Adopté en commission mixte paritaire le 20 janvier 2026, le projet de loi de simplification de la vie économique introduit plusieurs modifications substantielles du régime des baux commerciaux. Sans bouleverser l’architecture du statut, le texte opère un rééquilibrage en faveur du preneur autour de quatre principales réformes.
➡️ Paiement mensuel du loyer : un droit nouveau pour le preneur
Le projet crée un droit au paiement mensuel du loyer, à la demande du preneur, dès lors qu’il est à jour de ses loyers et charges non contestés. Une rupture avec la pratique du paiement trimestriel d’avance, souvent lourde pour la trésorerie des preneurs.
➡️ Sécurisation des clauses d’indexation « symétriques » :
Le texte consacre expressément la validité des clauses prévoyant une variation à la hausse comme à la baisse de l’indice des loyers commerciaux, dans les mêmes proportions. Il s’agit d’une clarification bienvenue, venant consolider une jurisprudence réputant déjà non écrite les clauses de variation exclusivement à la hausse.
➡️ Dépôt de garantie : plafonnement et restitution encadrée:
Triple apport du texte :
– Plafonnement du dépôt de garantie et de l’ensemble des garanties à un trimestre de loyers ;
– Transfert automatique l’obligation de restitution au nouveau bailleur propriétaire cas de mutation du local, avec caducité des garanties antérieures ;
· Délais impératifs de restitution : 3 mois après remise des clés pour le dépôt de garantie et 6 mois pour les garanties annexes.
➡️ Clarification des locaux ouvrant droit à préemption du preneur
Le texte précise les notions de :
– local commercial (hors bureaux et entrepôts),
– local artisanal (activité listée par décret),
sécurisant ainsi le champ d’application du droit de préemption en cas de vente des murs.

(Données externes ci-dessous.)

@[simp] theorem gatedRfStep_posDelay (cfg : Config) (l : Bit) (r : Regs) : (gatedRfStep cfg l r).posDelay = r.posDelay := by
  unfold gatedRfStep; split <;> simp

@[simp] theorem gatedRfStep_posState (cfg : Config) (l : Bit) (r : Regs) : (gatedRfStep cfg l r).posState = r.posState := by
  unfold gatedRfStep; split <;> simp

@[simp] theorem gatedRfStep_ccState (cfg : Config) (l : Bit) (r : Regs) : (gatedRfStep cfg l r).ccState = r.ccState := by
  unfold gatedRfStep; split <;> simp

@[simp] theorem gatedRfStep_ccTimer (cfg : Config) (l : Bit) (r : Regs) : (gatedRfStep cfg l r).ccTimer = r.ccTimer := by
  unfold gatedRfStep; split <;> simp

@[simp] theorem gatedRfStep_prescCnt (cfg : Config) (l : Bit) (r : Regs) : (gatedRfStep cfg l r).prescCnt = r.prescCnt := by
  unfold gatedRfStep; split <;> simp

@[simp] theorem gatedRfStep_cmd (cfg : Config) (l : Bit) (r : Regs) : (gatedRfStep cfg l r).cmd = r.cmd := by
  unfold gatedRfStep; split <;> simp

@[simp] theorem gatedRfStep_ind (cfg : Config) (l : Bit) (r : Regs) : (gatedRfStep cfg l r).ind = r.ind := by
  unfold gatedRfStep; split <;> simp

end gatedRfStep

section ccStep

@[simp] theorem ccStep_pwmCnt (cfg : Config) (r : Regs) : (ccStep cfg r).pwmCnt = r.pwmCnt := by
  unfold ccStep ccIdle ccValidating ccWaitingForEnd ccIgnoring ccRecover; split <;> (repeat' split) <;> rfl

@[simp] theorem ccStep_pwmOut (cfg : Config) (r : Regs) : (ccStep cfg r).pwmOut = r.pwmOut := by
  unfold ccStep ccIdle ccValidating ccWaitingForEnd ccIgnoring ccRecover; split <;> (repeat' split) <;> rfl

@[simp] theorem ccStep_dcCur (cfg : Config) (r : Regs) : (ccStep cfg r).dcCur = r.dcCur := by
  unfold ccStep ccIdle ccValidating ccWaitingForEnd ccIgnoring ccRecover; split <;> (repeat' split) <;> rfl

@[simp] theorem ccStep_dcTgt (cfg : Config) (r : Regs) : (ccStep cfg r).dcTgt = r.dcTgt := by
  unfold ccStep ccIdle ccValidating ccWaitingForEnd ccIgnoring ccRecover; split <;> (repeat' split) <;> rfl

@[simp] theorem ccStep_posDelay (cfg : Config) (r : Regs) : (ccStep cfg r).posDelay = r.posDelay := by
  unfold ccStep ccIdle ccValidating ccWaitingForEnd ccIgnoring ccRecover; split <;> (repeat' split) <;> rfl

@[simp] theorem ccStep_posState (cfg : Config) (r : Regs) : (ccStep cfg r).posState = r.posState := by
  unfold ccStep ccIdle ccValidating ccWaitingForEnd ccIgnoring ccRecover; split <;> (repeat' split) <;> rfl

@[simp] theorem ccStep_rfState (cfg : Config) (r : Regs) : (ccStep cfg r).rfState = r.rfState := by
  unfold ccStep ccIdle ccValidating ccWaitingForEnd ccIgnoring ccRecover; split <;> (repeat' split) <;> rfl

@[simp] theorem ccStep_rfCnt (cfg : Config) (r : Regs) : (ccStep cfg r).rfCnt = r.rfCnt := by
  unfold ccStep ccIdle ccValidating ccWaitingForEnd ccIgnoring ccRecover; split <;> (repeat' split) <;> rfl

@[simp] theorem ccStep_rfDet (cfg : Config) (r : Regs) : (ccStep cfg r).rfDet = r.rfDet := by
  unfold ccStep ccIdle ccValidating ccWaitingForEnd ccIgnoring ccRecover; split <;> (repeat' split) <;> rfl

@[simp] theorem ccStep_edgeEn (cfg : Config) (r : Regs) : (ccStep cfg r).edgeEn = r.edgeEn := by
  unfold ccStep ccIdle ccValidating ccWaitingForEnd ccIgnoring ccRecover; split <;> (repeat' split) <;> rfl

@[simp] theorem ccStep_prescCnt (cfg : Config) (r : Regs) : (ccStep cfg r).prescCnt = r.prescCnt := by
  unfold ccStep ccIdle ccValidating ccWaitingForEnd ccIgnoring ccRecover; split <;> (repeat' split) <;> rfl

@[simp] theorem ccStep_edgePend (cfg : Config) (r : Regs) : (ccStep cfg r).edgePend = r.edgePend := by
  unfold ccStep ccIdle ccValidating ccWaitingForEnd ccIgnoring ccRecover; split <;> (repeat' split) <;> rfl

end ccStep

section posStep

@[simp] theorem posStep_pwmCnt (cfg : Config) (b : Bit) (r : Regs) : (posStep cfg b r).pwmCnt = r.pwmCnt := by
  unfold posStep posAtRest posMovingUp posMovingDown posWaitingUp posWaitingDown; split <;> (repeat' split) <;> rfl

@[simp] theorem posStep_pwmOut (cfg : Config) (b : Bit) (r : Regs) : (posStep cfg b r).pwmOut = r.pwmOut := by
  unfold posStep posAtRest posMovingUp posMovingDown posWaitingUp posWaitingDown; split <;> (repeat' split) <;> rfl

@[simp] theorem posStep_rfState (cfg : Config) (b : Bit) (r : Regs) : (posStep cfg b r).rfState = r.rfState := by
  unfold posStep posAtRest posMovingUp posMovingDown posWaitingUp posWaitingDown; split <;> (repeat' split) <;> rfl

@[simp] theorem posStep_rfCnt (cfg : Config) (b : Bit) (r : Regs) : (posStep cfg b r).rfCnt = r.rfCnt := by
  unfold posStep posAtRest posMovingUp posMovingDown posWaitingUp posWaitingDown; split <;> (repeat' split) <;> rfl

@[simp] theorem posStep_rfDet (cfg : Config) (b : Bit) (r : Regs) : (posStep cfg b r).rfDet = r.rfDet := by
  unfold posStep posAtRest posMovingUp posMovingDown posWaitingUp posWaitingDown; split <;> (repeat' split) <;> rfl

@[simp] theorem posStep_edgeEn (cfg : Config) (b : Bit) (r : Regs) : (posStep cfg b r).edgeEn = r.edgeEn := by
  unfold posStep posAtRest posMovingUp posMovingDown posWaitingUp posWaitingDown; split <;> (repeat' split) <;> rfl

➡️ Ce qui disparait du texte
Les dispositions suivantes ont disparu du texte :
– abandon de l’imputation de la taxe foncière au bailleur, qui reste, en l’état, à la charge du locataire,
– suppression du mécanisme envisagé de suspension de la clause résolutoire pour non-paiement des loyers et d’octroi de délai de paiement au preneur en considération de sa capacité de règlement de la dette et de la reprise du versement intégral du loyer courant avant la première date d’audience.
🔎 À suivre : adopté en CMP, le projet doit désormais être définitivement adopté par l’Assemblée Nationale, puis le Sénat avant de franchir l’étape de la promulgation. Certaines modalités (notamment la liste des activités artisanales) dépendront de décrets d’application.